Her earlier experience includes 11 years of humanitarian and development work with the United Nations, in charge of UNICEF Health and Nutrition Sector and UNAIDS programme in Georgia (1999–2006), leading Immunization Portfolio for women and children at UNICEF Occupied Palestinian Territory (2003), and coordination of inter-agency Partnerships for HIV/AIDS at UNICEF New York City headquarters (2007–2010). She has also served as a member of Independent Review Committee of the GAVI Alliance (Switzerland) and international consultant for public health and development programmes for UN agencies (UNDP, UN Women, UNFPA, UNICEF), the Global Fund, the World Bank, PricewaterCoopers and Curatio International Foundation.

=== Major achievements ===

- As the leader of the first Parliamentary Fraction of Independent MPs, secured critical votes for the Constitutional and Election reforms in 2020 for greater political pluralism in Georgia.
- With UNICEF Dr. Jashi authored grant applications that mobilized US$72 million grants from USAID, UNITAID and Japan Government for humanitarian and development programmes in 18 countries.
- Lead author of strategic plants and grant applications to the Global Fund, The GAVI Alliance and GAIN that mobilized 27 million USD for HIV/AIDS, Immunization, Malaria and Food Fortification programmes for Georgia. The support has ensured universal access to antiretroviral treatment for people living with HIV and Malaria eradication in the country.
- Lead author of TISIFF Recommendations – a global roadmap how to galvanize Innovative financing for Development and narrow the critical funding gap for 17 Goals of the 2030 Sustainable Development agenda.
- Co-author of Universal Health Care programme in Georgia with > 90% coverage of country population and the Model Hepatitis C Elimination programme with universal access to high-cost DAA regimens.
- Recipient of the World Health Organization Award for contribution to Polio Elimination in Europe.
- Recipient of Award and Gold Medal from the National Alliance for Nutrition for contribution to the Food Fortification initiatives in Georgia.
- Led and successfully negotiated legislative amendments for inclusive education of children and youth, distance education for prisoners, and Vocational Education and Training.
- Chair and Key Note Speaker at UN High Level Meetings, UN General Assembly Session side-events, Parliament of Portugal, Ministry of Foreign Affairs of France, etc.

== Education ==

Jashi graduated from Harvard University as the Master of Public Administration (MPA) and Edward S. Mason Fellow of Harvard Kennedy School in 2011. She holds Doctor of Medicine (MD) degree from Davit Tvildiani Medical University (AIETI Medical School), Master of Public Health (MPH) from Tbilisi State University and post-graduate qualifications in health and development from Lund University, University College London, Semmelweis University and the World Bank Institute (US).

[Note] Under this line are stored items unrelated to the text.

-- ==== Sys2Proof/Tests/Slice0.lean ====
section
/-!
SUPPORT. Tests: small states that meet the hypotheses of the statements, ill-formed commands that WellFormed refuses, and a few
results worked out by hand from the spec. A witness state is `pick` of one change from each list.
-/
open Sys2Proof Sys2Proof.Machine

section
set_option Elab.async false

namespace Sys2Proof.Tests

/-- The block out of reset with its core up. -/
def up : State := { State.reset with rst := { held := none, coreUp := true } }
/-- The `ks`-th change of each list, one after the other, from `up`. -/
def pick (ms : List (List (State → State))) (ks : List Nat) : State := (ms.zip ks).foldl (fun x p => (p.1.getD p.2 id) x) up
def ws (l : List (WheelRef × WState)) (s : State) : State := l.foldl (fun s p => s.putWheel p.1 { s.wheel p.1 with state := p.2 }) s
def wr' (st : Nat) (o : Obj) (v : Nat) (s : State) : State := s.wr st o v
def wrs (l : List (Nat × Obj × Nat)) (s : State) : State := l.foldl (fun s p => s.wr p.1 p.2.1 p.2.2) s
def alts (st : Nat) (o : Obj) (l : List Nat) : List (State → State) := l.map (fun v => wr' st o v)
def allW : List WState := [.stopped, .starting, .running, .derated, .holding, .stopping, .parked, .latched]
def wAlts (w : WheelRef) : List (State → State) := allW.map (fun x => ws [(w, x)])
def nowAlts (l : List Nat) : List (State → State) := l.map (fun v s => { s with now := v })

end Sys2Proof.Tests

namespace Sys2Proof.Tests.C02
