-- ==== Sys2Proof/Machine/Rotate.lean ====
section
/-! DEFINITION. Rotate, complement and carry instructions (43_rotate_and_carry.md R180 to R186). -/

namespace Sys2Proof.Machine

/-- A and the flags from a rotate of A (43_rotate_and_carry.md R180 to R183). -/
def State.rotate (s : State) (r : Byte × Flags) : State := ((s.setA r.1).setFl r.2).advance 1

/-- STC and CMC: C and no other flag (43_rotate_and_carry.md R185, R186). -/
def State.writeCarry (s : State) (v : Bool) : State := (s.setFl { s.fl with c := v }).advance 1

/-- `RLC` (R180). -/
def execRlc (s : State) : Out := .next (s.rotate (rlc8 s.a s.fl))

/-- `RRC` (R181). -/
def execRrc (s : State) : Out := .next (s.rotate (rrc8 s.a s.fl))

/-- `RAL` (R182). -/
def execRal (s : State) : Out := .next (s.rotate (ral8 s.a s.fl))

/-- `RAR` (R183). -/
def execRar (s : State) : Out := .next (s.rotate (rar8 s.a s.fl))

/-- `CMA` (R184). -/
def execCma (s : State) : Out := .next ((s.setA (~~~s.a)).advance 1)

/-- `STC` (R185). -/
def execStc (s : State) : Out := .next (s.writeCarry true)

/-- `CMC` (R186). -/
def execCmc (s : State) : Out := .next (s.writeCarry (!s.fl.c))

end Sys2Proof.Machine
end

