-- ==== Sys2Proof/Machine/Stack.lean ====
section
/-! DEFINITION. Stack instructions (44_stack.md R190 to R195). -/

namespace Sys2Proof.Machine

/-- `PUSH rp` and `PUSH PSW` (44_stack.md R190, R191). -/
def State.pushPair (s : State) (rp : StackPair) : State := (s.push16 (s.stackPair rp)).advance 1

/-- `POP rp` and `POP PSW` (44_stack.md R192, R193). -/
def State.popPair (s : State) (rp : StackPair) : State := (s.drop16.setStackPair rp s.top16).advance 1

/-- XTHL: both bytes at SP are read before either is written; SP stays (44_stack.md R194). -/
def State.exchangeHlTop (s : State) : State :=
  ((s.write16 s.sp (s.pair .hl)).setPair .hl (s.read16 s.sp)).advance 1

/-- `POP B` (R192). -/
def execPopB (s : State) : Out := .next (s.popPair .bc)

/-- `PUSH B` (R190). -/
def execPushB (s : State) : Out := .next (s.pushPair .bc)

/-- `POP D` (R192). -/
def execPopD (s : State) : Out := .next (s.popPair .de)

/-- `PUSH D` (R190). -/
def execPushD (s : State) : Out := .next (s.pushPair .de)

/-- `POP H` (R192). -/
def execPopH (s : State) : Out := .next (s.popPair .hl)

/-- `XTHL` (R194). -/
def execXthl (s : State) : Out := .next s.exchangeHlTop

/-- `PUSH H` (R190). -/
def execPushH (s : State) : Out := .next (s.pushPair .hl)

/-- `POP PSW` (R193). -/
def execPopPSW (s : State) : Out := .next (s.popPair .psw)

/-- `PUSH PSW` (R191). -/
def execPushPSW (s : State) : Out := .next (s.pushPair .psw)

/-- `SPHL` (R195). -/
def execSphl (s : State) : Out := .next ((s.setSp s.hl).advance 1)

end Sys2Proof.Machine
end

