-- ==== Sys2Proof/Certificates/Slice0/Obligations.lean ====
section
/-! DEFINITION. The statements for the provers. Each docstring says which rule or section of spec/ the statement
formalises; a choice of the spec's own (a decision D<n> of 92_eei_decisions.md) or of the model (a log entry) is named. -/

open Sys2Proof Sys2Proof.Machine

/-! ### Reset, launch and memory -/

/-- 10_state.md R52: the state after creation. The zero of `inte`, of the shift device and the reading of "registers" as
including SP and PC are the spec's decisions D8, D13, D15; `ENTRY` is the production value; `portReads` is the model's
own field (log 1) and is not spoken of. -/
def Obligations.ResetState : Prop :=
  (∀ r : Reg8, State.reset.reg8 r = 0x00#8) ∧ (∀ rp : Pair, State.reset.pair rp = 0x0000#16) ∧
  State.reset.fl = ⟨false, false, false, false, false⟩ ∧ State.reset.fl.pack = 0x02#8 ∧
  State.reset.pc = 0x0000#16 ∧ State.reset.sp = 0x0000#16 ∧ State.reset.inte = false ∧ State.reset.run = .running ∧
  (∀ addr : Word, State.reset.read8 addr = 0x00#8) ∧
  State.reset.shiftReg = 0x0000#16 ∧ State.reset.shiftAmount = 0#3

/-- The memory of the reset state is in the canonical form of log 4. -/
def Obligations.ResetMemoryIsCanonical : Prop := State.reset.mem.wf = true

/-- 70_reset_and_hazards.md R262, 10_state.md R53: loading one more byte at the end of an image writes that byte at
`offset + length` (wrapping) and leaves every other byte, loading nothing changes nothing, and only memory is written; the launch
state is the reset state with the pairs of `IMAGE` loaded in order and PC at `ENTRY`. -/
def Obligations.LoaderAndLaunchState : Prop :=
  (∀ (s : State) (offset : Word),
    s.loadImage [] offset = s ∧
    ∀ (bytes : List Byte) (v : Byte),
      s.loadImage (bytes ++ [v]) offset = { s with mem := (s.loadImage (bytes ++ [v]) offset).mem } ∧
      ∀ addr : Word, (s.loadImage (bytes ++ [v]) offset).read8 addr =
        if addr = offset + BitVec.ofNat 16 bytes.length then v else (s.loadImage bytes offset).read8 addr) ∧
  (∀ (entry : Word) (image : List (Word × List Byte)) (offset : Word) (bytes : List Byte),
    State.launch entry [] = { State.reset with pc := entry } ∧
    State.launch entry (image ++ [(offset, bytes)]) = (State.launch entry image).loadImage bytes offset ∧
    State.launch entry image = { State.reset with pc := entry, mem := (State.launch entry image).mem })

/-- 20_memory.md R62, R63: a byte written is read back, every other byte and everything else is unchanged, in every
state, the memory in canonical form or not. -/
def Obligations.WrittenByteIsRead : Prop :=
  ∀ (s : State) (a b : Word) (v : Byte),
    (s.write8 a v).read8 b = (if b = a then v else s.read8 b) ∧
    s.write8 a v = { s with mem := (s.write8 a v).mem }
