-- ==== Sys2Proof/Tests/Slice0.lean ====
section
/-! SUPPORT. The model's own tests: the WellFormed smoke test, the word of every constructor, one step of each instruction
against spec/95_test_vectors.md, and for every statement with hypotheses a witness that meets them. -/

namespace Sys2Proof.Tests

open Sys2Proof Sys2Proof.Machine

/-! ### Well-formed terms (30_encoding.md R98) -/

theorem test_wf_refuses_a_documented_byte_as_unsupported : (Instr.unsupported 0x00#8).wf = false := by decide
theorem test_wf_refuses_daa_as_an_undocumented_byte : (Instr.unsupported 0x27#8).wf = false := by decide
theorem test_wf_accepts_an_undocumented_byte : (Instr.unsupported 0xFD#8).wf = true := by decide

/-! ### Decoding: the word of every constructor, from the opcode map (30_encoding.md R97), operand bytes 0x34 0x12 -/

/-- Every pair's opcode byte, followed by the bytes 0x34 and 0x12, decodes to the pair's instruction. -/
def decodesTo (l : List (Nat × Instr)) : Bool := l.all fun p => decodeTableWord 24 (p.1 + 0x123400) == some p.2

theorem test_decode_row_0 :
    decodesTo [(0x00, .nop), (0x01, .lxiB 0x1234#16), (0x02, .staxB), (0x03, .inxB),
      (0x04, .inrB), (0x05, .dcrB), (0x06, .mviB 0x34#8), (0x07, .rlc),
      (0x08, .unsupported 0x08#8), (0x09, .dadB), (0x0A, .ldaxB), (0x0B, .dcxB),
      (0x0C, .inrC), (0x0D, .dcrC), (0x0E, .mviC 0x34#8), (0x0F, .rrc)] = true := by decide

theorem test_decode_row_1 :
    decodesTo [(0x10, .unsupported 0x10#8), (0x11, .lxiD 0x1234#16), (0x12, .staxD), (0x13, .inxD),
      (0x14, .inrD), (0x15, .dcrD), (0x16, .mviD 0x34#8), (0x17, .ral),
      (0x18, .unsupported 0x18#8), (0x19, .dadD), (0x1A, .ldaxD), (0x1B, .dcxD),
      (0x1C, .inrE), (0x1D, .dcrE), (0x1E, .mviE 0x34#8), (0x1F, .rar)] = true := by decide

theorem test_decode_row_2 :
    decodesTo [(0x20, .unsupported 0x20#8), (0x21, .lxiH 0x1234#16), (0x22, .shld 0x1234#16), (0x23, .inxH),
      (0x24, .inrH), (0x25, .dcrH), (0x26, .mviH 0x34#8), (0x27, .unsupportedDAA),
      (0x28, .unsupported 0x28#8), (0x29, .dadH), (0x2A, .lhld 0x1234#16), (0x2B, .dcxH),
      (0x2C, .inrL), (0x2D, .dcrL), (0x2E, .mviL 0x34#8), (0x2F, .cma)] = true := by decide

theorem test_decode_row_3 :
    decodesTo [(0x30, .unsupported 0x30#8), (0x31, .lxiSP 0x1234#16), (0x32, .sta 0x1234#16), (0x33, .inxSP),
      (0x34, .inrM), (0x35, .dcrM), (0x36, .mviM 0x34#8), (0x37, .stc),
      (0x38, .unsupported 0x38#8), (0x39, .dadSP), (0x3A, .lda 0x1234#16), (0x3B, .dcxSP),
      (0x3C, .inrA), (0x3D, .dcrA), (0x3E, .mviA 0x34#8), (0x3F, .cmc)] = true := by decide

theorem test_decode_row_4 :
    decodesTo [(0x40, .movBB), (0x41, .movBC), (0x42, .movBD), (0x43, .movBE),
      (0x44, .movBH), (0x45, .movBL), (0x46, .movBM), (0x47, .movBA),
      (0x48, .movCB), (0x49, .movCC), (0x4A, .movCD), (0x4B, .movCE),
      (0x4C, .movCH), (0x4D, .movCL), (0x4E, .movCM), (0x4F, .movCA)] = true := by decide

theorem test_decode_row_5 :
    decodesTo [(0x50, .movDB), (0x51, .movDC), (0x52, .movDD), (0x53, .movDE),
      (0x54, .movDH), (0x55, .movDL), (0x56, .movDM), (0x57, .movDA),
      (0x58, .movEB), (0x59, .movEC), (0x5A, .movED), (0x5B, .movEE),
      (0x5C, .movEH), (0x5D, .movEL), (0x5E, .movEM), (0x5F, .movEA)] = true := by decide

theorem test_decode_row_6 :
    decodesTo [(0x60, .movHB), (0x61, .movHC), (0x62, .movHD), (0x63, .movHE),
      (0x64, .movHH), (0x65, .movHL), (0x66, .movHM), (0x67, .movHA),
      (0x68, .movLB), (0x69, .movLC), (0x6A, .movLD), (0x6B, .movLE),
      (0x6C, .movLH), (0x6D, .movLL), (0x6E, .movLM), (0x6F, .movLA)] = true := by decide

theorem test_decode_row_7 :
    decodesTo [(0x70, .movMB), (0x71, .movMC), (0x72, .movMD), (0x73, .movME),
      (0x74, .movMH), (0x75, .movML), (0x76, .hlt), (0x77, .movMA),
      (0x78, .movAB), (0x79, .movAC), (0x7A, .movAD), (0x7B, .movAE),
      (0x7C, .movAH), (0x7D, .movAL), (0x7E, .movAM), (0x7F, .movAA)] = true := by decide

theorem test_decode_row_8 :
    decodesTo [(0x80, .addB), (0x81, .addC), (0x82, .addD), (0x83, .addE),
      (0x84, .addH), (0x85, .addL), (0x86, .addM), (0x87, .addA),
      (0x88, .adcB), (0x89, .adcC), (0x8A, .adcD), (0x8B, .adcE),
      (0x8C, .adcH), (0x8D, .adcL), (0x8E, .adcM), (0x8F, .adcA)] = true := by decide

theorem test_decode_row_9 :
    decodesTo [(0x90, .subB), (0x91, .subC), (0x92, .subD), (0x93, .subE),
      (0x94, .subH), (0x95, .subL), (0x96, .subM), (0x97, .subA),
      (0x98, .sbbB), (0x99, .sbbC), (0x9A, .sbbD), (0x9B, .sbbE),
      (0x9C, .sbbH), (0x9D, .sbbL), (0x9E, .sbbM), (0x9F, .sbbA)] = true := by decide

theorem test_decode_row_A :
    decodesTo [(0xA0, .anaB), (0xA1, .anaC), (0xA2, .anaD), (0xA3, .anaE),
      (0xA4, .anaH), (0xA5, .anaL), (0xA6, .anaM), (0xA7, .anaA),
      (0xA8, .xraB), (0xA9, .xraC), (0xAA, .xraD), (0xAB, .xraE),
      (0xAC, .xraH), (0xAD, .xraL), (0xAE, .xraM), (0xAF, .xraA)] = true := by decide

theorem test_decode_row_B :
    decodesTo [(0xB0, .oraB), (0xB1, .oraC), (0xB2, .oraD), (0xB3, .oraE),
      (0xB4, .oraH), (0xB5, .oraL), (0xB6, .oraM), (0xB7, .oraA),
      (0xB8, .cmpB), (0xB9, .cmpC), (0xBA, .cmpD), (0xBB, .cmpE),
      (0xBC, .cmpH), (0xBD, .cmpL), (0xBE, .cmpM), (0xBF, .cmpA)] = true := by decide

theorem test_decode_row_C :
    decodesTo [(0xC0, .rnz), (0xC1, .popB), (0xC2, .jnz 0x1234#16), (0xC3, .jmp 0x1234#16),
      (0xC4, .cnz 0x1234#16), (0xC5, .pushB), (0xC6, .adi 0x34#8), (0xC7, .rst0),
      (0xC8, .rz), (0xC9, .ret), (0xCA, .jz 0x1234#16), (0xCB, .unsupported 0xCB#8),
      (0xCC, .cz 0x1234#16), (0xCD, .call 0x1234#16), (0xCE, .aci 0x34#8), (0xCF, .rst1)] = true := by decide

theorem test_decode_row_D :
    decodesTo [(0xD0, .rnc), (0xD1, .popD), (0xD2, .jnc 0x1234#16), (0xD3, .outPort 0x34#8),
      (0xD4, .cnc 0x1234#16), (0xD5, .pushD), (0xD6, .sui 0x34#8), (0xD7, .rst2),
      (0xD8, .rc), (0xD9, .unsupported 0xD9#8), (0xDA, .jc 0x1234#16), (0xDB, .inPort 0x34#8),
      (0xDC, .cc 0x1234#16), (0xDD, .unsupported 0xDD#8), (0xDE, .sbi 0x34#8), (0xDF, .rst3)] = true := by decide

theorem test_decode_row_E :
    decodesTo [(0xE0, .rpo), (0xE1, .popH), (0xE2, .jpo 0x1234#16), (0xE3, .xthl),
      (0xE4, .cpo 0x1234#16), (0xE5, .pushH), (0xE6, .ani 0x34#8), (0xE7, .rst4),
      (0xE8, .rpe), (0xE9, .pchl), (0xEA, .jpe 0x1234#16), (0xEB, .xchg),
      (0xEC, .cpe 0x1234#16), (0xED, .unsupported 0xED#8), (0xEE, .xri 0x34#8), (0xEF, .rst5)] = true := by decide

theorem test_decode_row_F :
    decodesTo [(0xF0, .rp), (0xF1, .popPSW), (0xF2, .jp 0x1234#16), (0xF3, .di),
      (0xF4, .cp 0x1234#16), (0xF5, .pushPSW), (0xF6, .ori 0x34#8), (0xF7, .rst6),
      (0xF8, .rm), (0xF9, .sphl), (0xFA, .jm 0x1234#16), (0xFB, .ei),
      (0xFC, .cm 0x1234#16), (0xFD, .unsupported 0xFD#8), (0xFE, .cpi 0x34#8), (0xFF, .rst7)] = true := by decide

/-- Operand words the table gives no bits are zero (decodeTableWord), and a short list of bytes holds no instruction. -/
theorem test_decode_table_word : decodeTableWord 8 0xCD = some (.call 0x0000#16) ∧ decodeTableWord 16 0x40FE = some (.cpi 0x40#8) := by
  decide
theorem test_decode_truncated : decode [0xC3#8, 0x00#8] = .error (.truncated 0xC3#8) := rfl
theorem test_decode_no_bytes : decode [] = .error .noBytes := rfl

/-! ### One step of each instruction (spec/95_test_vectors.md) -/

/-- The reset state with bytes loaded at an address. -/
def loaded (offset : Word) (bytes : List Byte) : State := State.reset.loadImage bytes offset

/-- The state after one step; the state itself where the step stops. -/
def after (s : State) : State :=
  match step s with
  | .next t => t
  | _ => s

== Research and publications ==

1. Acknowledged contribution to the IAP Report. "Caught in the COVID-19 storm: Women’s, children’s, and adolescents’ health in the context of UHC and the SDGs”. UN Secretary General’s Independent Accountability Panel (IAP) for Every Women, Every Child and Every Adolescent, 2020.
2. M. Jashi, R. Viswanathan, R. Ekpini, U. Chandan, P. Idele, C. Luo, K. Legins, A. Chatterjee. Informing policy and programme decisions for scaling up the PMTCT and paediatric HIV response through joint technical missions. Health Policy And Planning 2012;1–8. Oxford University Press in association with The London School of Hygiene and Tropical Medicine.
3. M. Jashi. Current trends and recommendations for social protection policies in Georgia with focus on IDP, conflict affected and ethnic minority women. UN Women, 2015.
4. PhDouste-Blazy, Y. Glemarec, M.Jashi. TISIFF Recommendations for Galvanizing Innovative Financing for 2030 SDGs – Leading Group on Innovative Financing for Development.
5. M. Jashi. T. Tchelidze. Georgia's Success towards Universal Health Coverage. Technology and Global Public Health. Springer Nature Switzerland AG 2020.
6. M. Jashi. The Right to be Born Free of HIV. Harvard Kennedy School Review. 2011
7. M.  Jashi. Women's Political Participation as Predictor of Democracy. Independent Research, Harvard Kennedy School, 2010.